■ Problem statement: Output the data word for word. Begin at its first line and end at the line with "dataReg := data".

■ Dataset extract:
/-- R170, R171: a bit pushed in `SyncSearch` with a non-empty code. -/
def Obligations.PushedBitWhileSearching : Prop :=
  ∀ (b : Bool) (s : State), s.fault = false → s.fsm = .syncSearch → s.cfg.effL ≠ 0 →
    let data : Word := (s.dataReg <<< 1) ||| (if b then 1 else 0)
    let found : Bool := decide (((List.range s.cfg.effL).countP fun i =>
      data.getLsbD i != s.cfg.acPattern.getLsbD i) ≤ s.cfg.threshold.toNat)
    exec (.pushBit b) s =
      .next { s with
        dataReg := data
        nskip := s.nskip + 1
        fsm := if found then .haveSync else .syncSearch
        hrLen := if found then 0 else s.hrLen
        respOut := s.respOut ++ [⟨.ok, 0⟩] }

/-- R110, R170, R125: a header bit that does not complete the header, in `HaveSync` or, with an empty code, as the first
bit of a search. -/
def Obligations.PushedBitWhileCollecting : Prop :=
  (∀ (b : Bool) (s : State), s.fault = false → s.fsm = .haveSync → s.hrLen.toNat + 1 < s.cfg.htgt →
      s.hrLen.toNat < s.hrBits.length →
      exec (.pushBit b) s =
        .next { s with hrBits := s.hrBits.set s.hrLen.toNat b, hrLen := s.hrLen + 1, nskip := s.nskip + 1,
                       respOut := s.respOut ++ [⟨.ok, 0⟩] })
    ∧ ∀ (b : Bool) (s : State), s.fault = false → s.fsm = .syncSearch → s.cfg.effL = 0 → 1 < s.cfg.htgt →
      0 < s.hrBits.length →
      exec (.pushBit b) s =
        .next { s with fsm := .haveSync, hrBits := s.hrBits.set 0 b, hrLen := 1, nskip := s.nskip + 1,
                       respOut := s.respOut ++ [⟨.ok, 0⟩] }

/-- R172, R173, R177: the bit that completes a header. The header, its bit stored and counted, is judged and read by the
validation and the extraction of the layout `VARIANT` selects (R16, R130), each as it answers when run alone; a valid one
emits its record with `skip = NSKIP` and starts the payload count of `(8*len) div BPS` bits; an invalid one emits
nothing, and keeps `NSKIP` and `DATA_REG` (R175). -/
def Obligations.PushedBitThatCompletesAHeader : Prop :=
  ∀ (b : Bool) (s : State), s.Inv → s.fault = false → s.fsm = .haveSync → s.hrLen.toNat + 1 = s.cfg.htgt →
    let u : State := { s with hrBits := s.hrBits.set s.hrLen.toNat b, hrLen := s.hrLen + 1, nskip := s.nskip + 1 }
    (exec (hdrOkOf s.cfg.variant) u = .next { u with ret := .bit false } ∧
        exec (.pushBit b) s = .next { u with fsm := .syncSearch, hrLen := 0, respOut := s.respOut ++ [⟨.ok, 0⟩] })
      ∨ ∃ (len : Half) (r : Record), exec (hdrOkOf s.cfg.variant) u = .next { u with ret := .bit true } ∧
        exec (hdrPayloadOf s.cfg.variant) u = .next { u with ret := .payload len r } ∧
        exec (.pushBit b) s =
          .next { u with
            recOut := s.recOut ++ [{ r with skip := s.nskip + 1 }]
            nskip := 0
            hrLen := 0
            fsm := if 8 * len.toNat / s.cfg.bps.toNat = 0 then .syncSearch else .haveHeader
            payloadRemain := BitVec.ofNat 32 (8 * len.toNat / s.cfg.bps.toNat)
            respOut := s.respOut ++ [⟨.ok, 1⟩] }

/-- R174: a bit pushed in `HaveHeader`. That `PAYLOAD_REMAIN = 0`, which the rule derives to be unreachable there, stops
the machine is the model's choice (log entry 10). -/
def Obligations.PushedBitWhileCountingPayload : Prop :=
  ∀ (b : Bool) (s : State), s.fault = false → s.fsm = .haveHeader →
    (s.payloadRemain ≠ 0 →
      exec (.pushBit b) s =
        .next { s with
          payloadRemain := s.payloadRemain - 1
          fsm := if s.payloadRemain = 1 then .syncSearch else .haveHeader
          respOut := s.respOut ++ [⟨.ok, 0⟩] })
      ∧ (s.payloadRemain = 0 → exec (.pushBit b) s = .fault .payloadUnderflow)

/-- R170, R176: `ConsumeBit` run alone completes from every state within the invariant, and `PUSH_BIT` is `ConsumeBit`
with a response of its `emitted` flag. -/
def Obligations.PushBitIsConsumeBitWithAResponse : Prop :=
  ∀ (b : Bool) (s : State), s.Inv → ∃ (u : State) (e : Bool), u.ret = s.ret
    ∧ exec (.consumeBit b) s = .next { u with ret := .bit e }
    ∧ (s.fault = false →
        exec (.pushBit b) s = .next { u with respOut := s.respOut ++ [⟨.ok, if e then 1 else 0⟩] })

/-- R172, R175: `JudgeHeader` run alone on a full header register, in each of the five layouts: it drops the header exactly
when the validation of the layout `VARIANT` selects (R16, R130), run alone on the same state, answers 0, and otherwise
emits exactly the record that this layout's extraction answers, with its length counted. -/
def Obligations.JudgeHeaderEmitsOrDrops : Prop :=
  ∀ s : State, s.params.Legal → s.cfg.valid s.params = true → s.hrBits.length = s.params.hrCap →
    s.hrLen.toNat = s.cfg.htgt →
    (exec (hdrOkOf s.cfg.variant) s = .next { s with ret := .bit false } ∧
        exec .judgeHeader s = .next { s with fsm := .syncSearch, hrLen := 0, ret := .bit false })
      ∨ ∃ (len : Half) (r : Record), exec (hdrOkOf s.cfg.variant) s = .next { s with ret := .bit true } ∧
        exec (hdrPayloadOf s.cfg.variant) s = .next { s with ret := .payload len r } ∧
        exec .judgeHeader s =
          .next { s with
            recOut := s.recOut ++ [{ r with skip := s.nskip }]
            nskip := 0
            hrLen := 0
            fsm := if 8 * len.toNat / s.cfg.bps.toNat = 0 then .syncSearch else .haveHeader
            payloadRemain := if 8 * len.toNat / s.cfg.bps.toNat = 0 then s.payloadRemain
              else BitVec.ofNat 32 (8 * len.toNat / s.cfg.bps.toNat)
            ret := .bit true }

/-- R179: the result of a stream does not depend on how it is divided into bursts. -/
def Obligations.BurstsOfAStreamCompose : Prop :=
  ∀ (xs ys : List Bool) (s : State), s.Inv → s.fault = false →
    ∃ t : State, t.Inv ∧ t.fault = false ∧ pushAll xs s = .next t ∧ pushAll (xs ++ ys) s = pushAll ys t

/-! ## Header buffer and header register -/

/-- R101, R102, R104: `HBAddField` appends `w` bytes at the cursor, most significant first, or least significant first
in the already-big-endian form of the wider overloads; an operand outside the range is refused (the model's choice, log
entry 12); `HBLength` answers the bytes written so far. -/
def Obligations.HeaderBufferFields : Prop :=
  (∀ (n : Overload) (w : Nat) (v : Word) (bs : Bool) (s : State), w ≤ n.bytes →
      ∃ bytes : List Byte, bytes.length = w
        ∧ exec (.hbAddField n w v bs) s = .next { s with hb := s.hb ++ bytes }
        ∧ (bs = true → exec (.hbAddFieldBigEndian n w v) s = .next { s with hb := s.hb ++ bytes })
        ∧ ∀ i, i < w → bytes[i]? = some (BitVec.ofNat 8
            (if bs = true ∧ n ≠ .bits8 then v.toNat / 2 ^ (8 * i) else v.toNat / 2 ^ (8 * (w - 1 - i)))))
    ∧ (∀ (n : Overload) (w : Nat) (v : Word) (bs : Bool) (s : State), n.bytes < w →
        exec (.hbAddField n w v bs) s = .refused .illFormed
          ∧ exec (.hbAddFieldBigEndian n w v) s = .refused .illFormed)
    ∧ ∀ s : State, exec .hbLength s = .next { s with ret := .word (BitVec.ofNat 64 s.hb.length) }

/-- R110, R114: inserting and clearing. R111, R113: a field, first bit as most or as least significant. R55, R112: a bit
of a cell at or above `HR.len` is a free draw, of which nothing is said; only then does the model's own draw counter
change. That an insertion into a full register faults and that a width outside 1 to 64 is refused are the model's choices
(log entries 10 and 12). -/
def Obligations.HeaderRegisterInsertClearAndExtracts : Prop :=
  (∀ (b : Bool) (s : State), s.hrLen.toNat < s.hrBits.length →
      exec (.hrInsert b) s = .next { s with hrBits := s.hrBits.set s.hrLen.toNat b, hrLen := s.hrLen + 1 })
    ∧ (∀ s : State, exec .hrClear s = .next { s with hrLen := 0 })
    ∧ (∀ (b : Bool) (s : State), s.hrBits.length ≤ s.hrLen.toNat → exec (.hrInsert b) s = .fault .headerRegisterFull)
    ∧ (∀ (off w : Nat) (s : State), w = 0 ∨ 64 < w →
        exec (.hrExtract off w) s = .refused .illFormed ∧ exec (.hrExtractLsb off w) s = .refused .illFormed)
    ∧ ∀ (off w : Nat) (s : State), 1 ≤ w → w ≤ 64 → s.hrLen.toNat ≤ s.hrBits.length →
      ∃ (m l : Word) (d : Nat), exec (.hrExtract off w) s = .next { s with draws := d, ret := .word m }
        ∧ exec (.hrExtractLsb off w) s = .next { s with draws := d, ret := .word l }
        ∧ m.toNat < 2 ^ w ∧ l.toNat < 2 ^ w
        ∧ (∀ i, i < w → off + i < s.hrLen.toNat →
            some (m.getLsbD (w - 1 - i)) = s.hrBits[off + i]? ∧ some (l.getLsbD i) = s.hrBits[off + i]?)
        ∧ (off + w ≤ s.hrLen.toNat → d = s.draws)

/-! ## CRC, scrambler, symbol count -/

/-- R131, R132, R65: the CRC of a byte string is that of its bits, most significant first, and `crc_of` is the CRC of the
length and the counter as two little-endian 16-bit values, the length first. -/
def Obligations.CrcIsTheBitSerialRemainder : Prop :=
  (∀ (bytes : List Byte) (s : State), exec (.crc8 bytes) s =
      .next { s with ret := .word (((bytes.flatMap msbFirst).foldl crcSerial 0xFF#8).setWidth 64) })
    ∧ ∀ (l c : BitVec 12) (s : State),
        let message : List Byte :=
          [l.extractLsb' 0 8, (l.extractLsb' 8 4).setWidth 8, c.extractLsb' 0 8, (c.extractLsb' 8 4).setWidth 8]
        exec (.crcOf l c) s =
          .next { s with ret := .word (((message.flatMap msbFirst).foldl crcSerial 0xFF#8).setWidth 64) }

/-- R151: `SEQ` is the parameter `SCRAMBLE_SEQ`; its default begins with the 64 bits the rule lists. The default is the
spec's general knowledge, not TGR's (log entry 2). -/
def Obligations.ScrambleSequenceIsTheParameter : Prop :=
  (∀ s : State, exec .seq s = .next { s with ret := .bits s.params.scrambleSeq })
    ∧ defaultParams.scrambleSeq.length = 512
    ∧ (defaultParams.scrambleSeq.take 64).foldl (fun v b => 2 * v + b.toNat) 0 = 0xF66AFC10C53D1C96

/-- R155: `ofdm_symbols(P)` is the least number of symbols whose occupied carriers hold `P` bits, the walk wrapping modulo
`OCC_LEN`; 0 for `P = 0`. That a walk which can never end stops is the model's choice (log entry 10). -/
def Obligations.OfdmSymbolsIsTheLeastSufficientCount : Prop :=
  (∀ (p : BitVec 32) (s : State), p ≠ 0 →
    (s.cfg.payloadBps = 0 ∨ ¬ InUse s.cfg.occ s.cfg.occLen.toNat) →
    exec (.ofdmSymbols p) s = .fault .occupancyWalk)
  ∧ (∀ s : State, exec (.ofdmSymbols 0) s = .next { s with ret := .word 0 })
  ∧ ∀ (p : BitVec 32) (s : State), 1 ≤ s.cfg.payloadBps.toNat → 1 ≤ s.cfg.occLen.toNat →
    s.cfg.occLen.toNat ≤ s.cfg.occ.length → InUse s.cfg.occ s.cfg.occLen.toNat →
    ∃ n : Nat, p.toNat ≤ carried s.cfg.occ s.cfg.occLen.toNat s.cfg.payloadBps.toNat n
      ∧ (∀ m, m < n → carried s.cfg.occ s.cfg.occLen.toNat s.cfg.payloadBps.toNat m < p.toNat)
      ∧ exec (.ofdmSymbols p) s = .next { s with ret := .word ((BitVec.ofNat 32 n).setWidth 64) }

/-- R158: every error of one, two or three bits in a valid CRC-layout header is detected. -/
def Obligations.CrcLayoutDetectsUpToThreeFlips : Prop :=
  ∀ (s : State) (l c : BitVec 12) (e : BitVec 32), e ≠ 0#32 → popcount e ≤ 3 →
    s.HrHolds ((List.range 32).map fun i => ((c ++ (l ++ crcOf l c) : BitVec 32) ^^^ e).getLsbD (31 - i)) →
    exec .crcHdrOk s = .next { s with ret := .bit false }

/-! ## The layouts -/

/-- R140, R143, R160: the bytes of a Default and of a Counter header, as the primitive writes them and as `FORMAT` emits
them, and the counter afterwards. That the primitive takes a length above 65535 modulo `2^16` is the model's reading (log
entry 11); `FORMAT` refuses it. -/
def Obligations.CodedHeadersOnTheWire : Prop :=
  ∀ (L : Word) (s : State), s.cfg.variant.hasCode = true → s.cfg.acLen.toNat ≤ 64 → s.cfg.acLen.toNat % 8 = 0 →
    let code : List Byte := bytesBe (s.cfg.acLen.toNat / 8) s.cfg.acPattern.toNat
    let lengths : List Byte := bigEndian16 (BitVec.ofNat 16 L.toNat) ++ bigEndian16 (BitVec.ofNat 16 L.toNat)
    let tail : List Byte := bigEndian16 (BitVec.ofNat 16 s.cfg.bps.toNat) ++ bigEndian16 s.txCounter
    exec (.defaultFormatBytes L) s = .next { s with hb := s.hb ++ (code ++ lengths) }
      ∧ exec (.counterFormatBytes L) s =
          .next { s with hb := s.hb ++ (code ++ lengths ++ tail), txCounter := s.txCounter + 1 }
      ∧ (s.fault = false → L.toNat ≤ 65535 → s.cfg.variant = .default → exec (.format L) s =
          .next { s with hb := [], hdrOut := s.hdrOut ++ (code ++ lengths),
                         respOut := s.respOut ++ [⟨.ok, BitVec.ofNat 64 (s.cfg.acLen.toNat / 8 + 4)⟩] })
      ∧ (s.fault = false → L.toNat ≤ 65535 → s.cfg.variant = .counter → exec (.format L) s =
          .next { s with hb := [], hdrOut := s.hdrOut ++ (code ++ lengths ++ tail), txCounter := s.txCounter + 1,
                         respOut := s.respOut ++ [⟨.ok, BitVec.ofNat 64 (s.cfg.acLen.toNat / 8 + 8)⟩] })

■ Output below:
/-- R170, R171: a bit pushed in `SyncSearch` with a non-empty code. -/
def Obligations.PushedBitWhileSearching : Prop :=
  ∀ (b : Bool) (s : State), s.fault = false → s.fsm = .syncSearch → s.cfg.effL ≠ 0 →
    let data : Word := (s.dataReg <<< 1) ||| (if b then 1 else 0)
    let found : Bool := decide (((List.range s.cfg.effL).countP fun i =>
      data.getLsbD i != s.cfg.acPattern.getLsbD i) ≤ s.cfg.threshold.toNat)
    exec (.pushBit b) s =
      .next { s with
        dataReg := data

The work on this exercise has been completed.